Kehoe’s dramatic appearance overshadowed the rest of the club’s meeting, which featured former club president Stephen Whitburn — whose campaign for the San Diego City Council was endorsed by the club at its previous meeting June 28 — and the president of the Stonewall Young Democrats of San Diego (the club’s youth caucus), Brandon Shawn Tate. Tate reported on a nationwide Young Democrats of America convention in Dallas from which he’d just returned, and noted with pride that the Young Democrats had elected their first openly Gay president, David Hart. According to Tate, the newly elected executive vice-president is also Gay, and the president of the California Young Democrats, Chris LaStreet, is a Lesbian — a major step forward, he explained, for an organization that has been slower to elevate Queer women to power than Queer men.

Much of Tate’s short speech was devoted to exploding the myth that young people today are more conservative than their elders. In fact, he said, the opposite is true. “In 2004, the 18-30 age group was the only one John Kerry carried in the presidential race,” Tate said. “In California, in 2006, 54 percent of young people who voted voted Democratic. If you attended the recent state convention in San Diego, they presented poll results that up to three out of every four young people who vote in California vote Democratic.”

Asked whether it was the war in Iraq that sparked young people to move away from conservative politics and vote Democratic, Tate said that was just one factor — and not the most important one — moving his generation in a more liberal direction. “A lot of us are very involved in environmental issues,” he said. “It’s a big problem that we feel we’re going to be more involved with than members of other generations. LGBT [Queer] issues are also something on which our generation is a lot more accepting. Even our generation’s conservative members are more accepting of diversity in general. The war is actually less important than these other issues. As much as we want people to be active in stopping the war, we haven’t seen that as much as we have on other issues.”

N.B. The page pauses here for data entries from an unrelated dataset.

-- ==== Sys2Proof/Certificates/Slice0/Obligations.lean ====
section
/-! DEFINITION. The statements for the provers. R<n> are the numbered rules of spec/; "log entry <n>" is a
row of notes/assumptions, and a clause that names one states the model's choice. -/

open Sys2Proof Sys2Proof.Machine

/-! ## The step and the reset -/

/-- A step runs the command at the front of the queue on the state with the queue's rest. -/
def Obligations.StepRunsTheFrontCommand : Prop :=
  ∀ (c : Instr) (rest : List Instr) (s : State),
    step { s with pending := c :: rest } = exec c { s with pending := rest }

/-- Every command answers a next state; it leaves the waiting commands alone and sets the line clock to its
own line time (log entry 1), but for the last byte of RESTART's reply and a hardware reset, which restart
the clock at 0 (R145, R156). -/
def Obligations.EveryCommandGoesOnAndSetsTheClock : Prop :=
  ∀ (c : Instr) (s : State), ∃ u : State, exec c s = .next u ∧ u.pending = s.pending
    ∧ (u.clock = (lineTimeOf c).getD 0
      ∨ (∃ t br, c = .replySendEnd t br) ∧ s.clp.restarting = true ∧ u.clock = 0)

/-- A hardware reset gives the reset state, line clock 0 and the part in CONFIG, with ESTOP_IN released; an
asserted ESTOP_IN is taken as an assertion, so that ESTOP_ON stands alone in the Event Queue and the line is in
CONFIG (R145, R151). BR1, BR0 are sampled, and while RESETn is low every output and BDE are low (R189). The reset
state is in CONFIG and AUTO, with the ESTOP image RELEASED, an empty Pallet Table, empty queues, no flags, and the
silent bus. The model's choice, not the spec's, are the level of CTS, deasserted, in the reset state, that the
command itself carries the levels of ESTOP_IN, BR1 and BR0 (both log entry 4), that the filter of ESTOP_IN counts
from the reset (log entry 15), and that the waiting commands stay. On the silent bus BDE is not driven (R159); the
levels of TXD, BTX and BDE about a frame or a poll are left out (log entry 15). -/
def Obligations.HardwareResetGivesTheResetState : Prop :=
  (∀ (br : BitVec 2) (s : State),
    exec (.hardwareReset false br) s =
      .next { State.reset with pending := s.pending, clp := { Clp.reset with rate := br } }
    ∧ exec (.hardwareReset true br) s =
      .next { State.reset with
        pending := s.pending,
        lsv := { Lsv.reset with estop := true },
        clp := { Clp.reset with
          rate := br,
          events := [{ kind := .estopOn, time := 0, subject := { kind := .line, number := 0 },
                       pallet := none, detail := .none }] } })
  ∧ (∀ s : State,
    s.outputs false = { txd := some false, rdy := false, atn := false, btx := some false, bde := some false }
    ∧ (s.outputs true).rdy = s.rdy ∧ (s.outputs true).atn = s.atn
    ∧ (s.sbm.scan = .silent → (s.outputs true).bde = some false))
  ∧ State.reset.lsv.lineState = .config ∧ State.reset.lsv.mode = .auto
  ∧ State.reset.lsv.estop = false ∧ State.reset.lsv.permits = [] ∧ State.reset.clock = 0
  ∧ State.reset.estopHeld = 0
  ∧ State.reset.trk.pallets = [] ∧ State.reset.clp.requests = [] ∧ State.reset.clp.replies = []
  ∧ State.reset.clp.events = [] ∧ State.reset.clp.gap = false ∧ State.reset.clp.linkError = false
  ∧ State.reset.clp.overrun = false ∧ State.reset.clp.rx = .hunting
  ∧ State.reset.rdy = true ∧ State.reset.atn = false
  ∧ State.reset.sbm.scan = .silent ∧ State.reset.sbm.nodes = [] ∧ State.reset.rtu.serial = 1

The club also considered a friendly-incumbent endorsement for San Diego Unified School District board member Sheila Jackson, which turned out to be unexpectedly controversial when veteran Latina activist Gracia Molina de Pick criticized her for voting to establish a junior ROTC program at Mission Bay High School. Molina noted that 75 percent of Mission Bay’s students are people of color, and said that for the school board to authorize an ROTC on campus is just facilitating the U.S. military’s strategy of recruiting people of color as cannon fodder for America’s current and future wars.

Jackson, who is African-American, defended the ROTC vote as a way of broadening the available programs for Mission Bay students. “Mission Bay High School recruits a lot of minority students and offers only high-end programs,” she said. “I am not a proponent of young people going into the military, but I want them to have activities and programs. A lot of students are not given the opportunity to participate in the programs they have now.” Partly on the strength of her record on Queer issues and community access for people of color in general, and partly because as yet she has no serious opposition, the club gave Jackson the benefit of the doubt and overwhelmingly endorsed her.

At the end of the meeting, former Congressional candidate Francine Busby, Lake San Marcos Democratic Club president Betty Ball and San Diego County Democratic Party staff member Ryan Hurd gave a presentation on something called the “GO Team” — “GO” standing for “grass-roots organizing.” It’s an attempt to use the principle of multi-level marketing to build a long-term political presence in San Diego County, precinct by precinct, that can develop ongoing relationships with Democratic voters and turn them out reliably. Busby said that had something like the GO Team existed during her hard-fought North County Congressional campaigns against disgraced former Congressmember Randy “Duke” Cunningham and his Republican successor, Brian Bilbray, she could have won those elections.